▶ RECORDS FOR THE TASK:
#####
/-- Offset of a record's slot (R112). -/
def slotOff (base cap n : Nat) : Nat := base + 16 + 16 * (n % cap)

/-- A record appended, or dropped when the ring is full (R112, R141). -/
def Team.append (t : Team) (base cap : Nat) (rec : Nat) : Team :=
  let tail := readNat t.scratch base 4
  let head := readNat t.scratch (base + 4) 4
  if (tail + 2 ^ 32 - head) % 2 ^ 32 = cap then
    let drop := readNat t.scratch (base + 12) 4
    { t with scratch := writeNat t.scratch (base + 12) 4 (Nat.min (drop + 1) (2 ^ 32 - 1)) }
  else
    let sc := writeNat t.scratch (slotOff base cap tail) 16 rec
    { t with scratch := writeNat sc base 4 ((tail + 1) % 2 ^ 32) }

/-- The operands of resid (R319): tile, sensor base and channels, ring, threshold; none where one is ill-formed. -/
structure ResidOps where
  tile : RTile
  sensor : Nat
  chans : Nat
  ring : Nat
  cap : Nat
  thr : Nat

def ResidOps.of (t : Team) (d sd rd thr : Nat) : Option ResidOps :=
  match RTile.of t d, ringOf t rd with
  | some tl, some (rb, cap) =>
    let ch := sd % 8 + 1
    if bits sd 3 4 = 0 ∧ t.inScratch (sd / 128 * 128) (2 * tl.w * tl.h * ch) = true ∧ t.inScratch (rb + 16 + 16 * cap) 32 = true then
      some ⟨tl, sd / 128 * 128, ch, rb, cap, thr⟩
    else none
  | _, _ => none

/-- Channels compared (R319). -/
def ResidOps.seen (r : ResidOps) : Nat := Nat.min r.chans 4

/-- The event record of a residual (R320). -/
def eventRec (h x y c prov r : Nat) : Nat :=
  let p0 := prov % 2 ^ 32
  let p1 := prov / 2 ^ 32
  let cls := if p1 = 0 then 0 else if bits p1 15 1 = 1 then 2 else 1
  let edge := if cls = 0 then 0 else bits p0 30 2
  x + y * 2 ^ 12 + h * 2 ^ 24 + cls * 2 ^ 26 + edge * 2 ^ 28 + r * 2 ^ 32 + (p0 % 2 ^ 30) * 2 ^ 64 + c * 2 ^ 94
    + bits p1 0 15 * 2 ^ 96 + bits p1 16 16 * 2 ^ 112

/-- One sample and channel (R319, R192): residual, score, event; the flags of the subtraction and of the addition. -/
def residStep (o : ResidOps) (acc : Team × Word × Nat) (h i c : Nat) : Team × Word × Nat :=
  let t := acc.1
  let a := Fmt.h16.value (readNat t.scratch (o.tile.colour h i + 2 * c) 2)
  let b := Fmt.h16.value (readNat t.scratch (o.sensor + 2 * o.tile.w * o.tile.h * c + 2 * i) 2)
  let r := roundSum .f32 .rne .narrow [a, b.neg]
  let rv := Fmt.f32.value r.bits
  let score := o.ring + 16 + 16 * o.cap + 8 * h
  let sum := roundSum .f32 .rne .narrow [Fmt.f32.value (readNat t.scratch score 4), (mulF rv rv).1]
  let t := { t with scratch := writeNat t.scratch score 4 sum.bits }
  let fl := acc.2.1 ||| r.flags ||| sum.flags
  if fCond 4 (Fmt.f32.value (r.bits % 2 ^ 31)) (Fmt.f32.value o.thr) then
    let t := { t with scratch := writeNat t.scratch (score + 4) 4 ((readNat t.scratch (score + 4) 4 + 1) % 2 ^ 32) }
    (t.append o.ring o.cap (eventRec h (i % o.tile.w) (i / o.tile.w) c (readNat t.scratch (o.tile.prov h i) 8) r.bits), fl, acc.2.2 + 1)
  else (t, fl, acc.2.2)

/-- The whole comparison, in ascending layer, y, x and channel; the team, the flags, the events. -/
def residAll (o : ResidOps) (t : Team) : Team × Word × Nat :=
  let cells := (List.range o.tile.layers).flatMap (fun h => (List.range (o.tile.w * o.tile.h)).flatMap (fun i =>
    (List.range o.seen).map (fun c => (h, i, c))))
  cells.foldl (fun acc x => residStep o acc x.1 x.2.1 x.2.2) (t, 0, 0)

/-- The block of resid. -/
def residOps (k : Iss) (a : Sel) : Option ResidOps :=
  let w (i : Nat) : Nat := (k.th.kreg (uniNo a + i)).toNat
  ResidOps.of k.team (w 0) (w 1) (w 2) (w 3)

/-- The lines that resid waits for: those of the tile, the region, the ring's header and the scores (R319). -/
def ResidOps.lines (o : ResidOps) : List Nat :=
  rangeLines o.tile.base (o.tile.layers * o.tile.size) ++ rangeLines o.sensor (2 * o.tile.w * o.tile.h * o.chans)
    ++ rangeLines o.ring 16 ++ rangeLines (o.ring + 16 + 16 * o.cap) 32

/-- The lines of the records that a comparison has appended to a ring. -/
def ResidOps.added (o : ResidOps) (before after : Team) : List Nat :=
  let tail := readNat before.scratch o.ring 4
  (List.range ((readNat after.scratch o.ring 4 + 2 ^ 32 - tail) % 2 ^ 32)).flatMap (fun i => rangeLines (slotOff o.ring o.cap (tail + i)) 16)

/-- What the oculus reads of them: colours and provenance of the tile, the channels compared, the ring's header, the scores. -/
def ResidOps.reads (o : ResidOps) : List (Nat × Nat) :=
  (List.range o.tile.layers).flatMap (fun h => [(o.tile.colour h 0, 8 * o.tile.w * o.tile.h), (o.tile.prov h 0, 8 * o.tile.w * o.tile.h)])
    ++ [(o.sensor, 2 * o.tile.w * o.tile.h * o.seen), (o.ring, 16), (o.ring + 16 + 16 * o.cap, 8 * o.tile.layers)]

/-- resid (R319): handed to the core's oculus in issue order; it retires at OCULUS_COMPARE. -/
def execResid (a : Sel) (s : State) : Res :=
  sectionForm (.resid a) s (fun k => (residOps k a).isSome) (fun _ => ⟨true, [], [(a, 4)]⟩) (fun k =>
    match residOps k a with
    | none => s
    | some o =>
      if o.lines.any (fun l => s.copyReads k (128 * l) 128) then s
      else whenPresent k s k.path o.lines (fun _ =>
        let s := modOwn k s (fun c => { c with oculus := some a })
        s.modCore k.team.die k.team.core (fun x => { x with oculus := x.oculus ++ [(k.team.tid, k.sec.role)] })))

/-- OCULUS_COMPARE: the oldest resid of a core is carried out and retires (R319, R141), or takes ECC or CMD. It waits for every line it
touches, also one that a later copy has made absent (R105). -/
def execOculusCompare (die core : Nat) (s : State) : Res :=
  .next (match (s.coreAt die core).oculus with
    | [] => s
    | (tid, role) :: r =>
      let ending (s : State) : State := s.modCore die core (fun x => { x with oculus := r })
      match { s with sel := some (.sect tid role) : State }.iss? with
      | none => ending s
      | some k =>
        let ending (s : State) : State := modOwn k (ending s) (fun c => { c with oculus := none })
        match k.sec.oculus.bind (residOps k) with
        | none => ending s
        | some o =>
          let x := residAll o k.team
          match touch s tid (o.lines ++ o.added k.team x.1) with
          | .wait s' _ => s'
          | .cmd ad c => raise k (ending s) ⟨cCMD, k.path, ad, BitVec.ofNat 32 c⟩
          | .ok =>
            unlessFailed k (ending s) k.path o.reads (fun _ =>
              let s := s.modTeam tid (fun t => { t with scratch := x.1.scratch })
              let added := (o.added k.team x.1).length
              let s := (s.pmAdd die core 7 added).pmAdd die core 8 (x.2.2 - added)
              ending (retireWith k s (k.th.orFlags x.2.1).advance)))

/-- evpop (R321, R395): the active lanes take records in order, and HEAD rises once. -/
def execEvpop (d b : Sel) (s : State) : Res :=
  let ring (k : Iss) : Option (Nat × Nat) := ringOf k.team (k.th.kreg (uniNo b)).toNat
  guardedForm (.evpop d b) s (fun k => (ring k).isSome) (fun _ => ⟨false, [(d, 4)], [(b, 1)]⟩)
    (fun k => k.th.latchPass false false k.path k.act d (fun _ => 0)) (fun k =>
    match ring k with
    | none => s
    | some (base, cap) =>
      let sc := k.team.scratch
      let head := readNat sc (base + 4) 4
      let ls := k.th.lanes k.act
      let got := Nat.min ls.length ((readNat sc base 4 + 2 ^ 32 - head) % 2 ^ 32)
      let slots := (List.range got).map (fun i => (slotOff base cap (head + i), 16))
      if s.copyReads k base 16 then s
      -- the header must be present before its counts are read
      else whenRead k s k.act [(base, 16)] (fun _ => whenRead k s k.act slots (fun _ =>
          let val (l j : Nat) : Word := match ls.findIdx? (fun x => x == l) with
            | some i => if i < got then BitVec.ofNat 32 (readNat sc (slotOff base cap (head + i) + 4 * j) 4) else if j = 0 then 0xFFFFFFFF else 0
            | none => 0
          let s := if got = 0 then s
            else s.modTeam k.team.tid (fun t => { t with scratch := writeNat t.scratch (base + 4) 4 ((head + got) % 2 ^ 32) })
          retireWith k s (k.th.putRun false k.path k.act d 4 val).advance)))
#####
▶ TASK REQUIREMENTS: Among the lines above, return those that contain the string "waits".

▶ RESPONSE AREA:
/-- The lines that resid waits for: those of the tile, the region, the ring's header and the scores (R319). -/
/-- OCULUS_COMPARE: the oldest resid of a core is carried out and retires (R319, R141), or takes ECC or CMD. It waits for every line it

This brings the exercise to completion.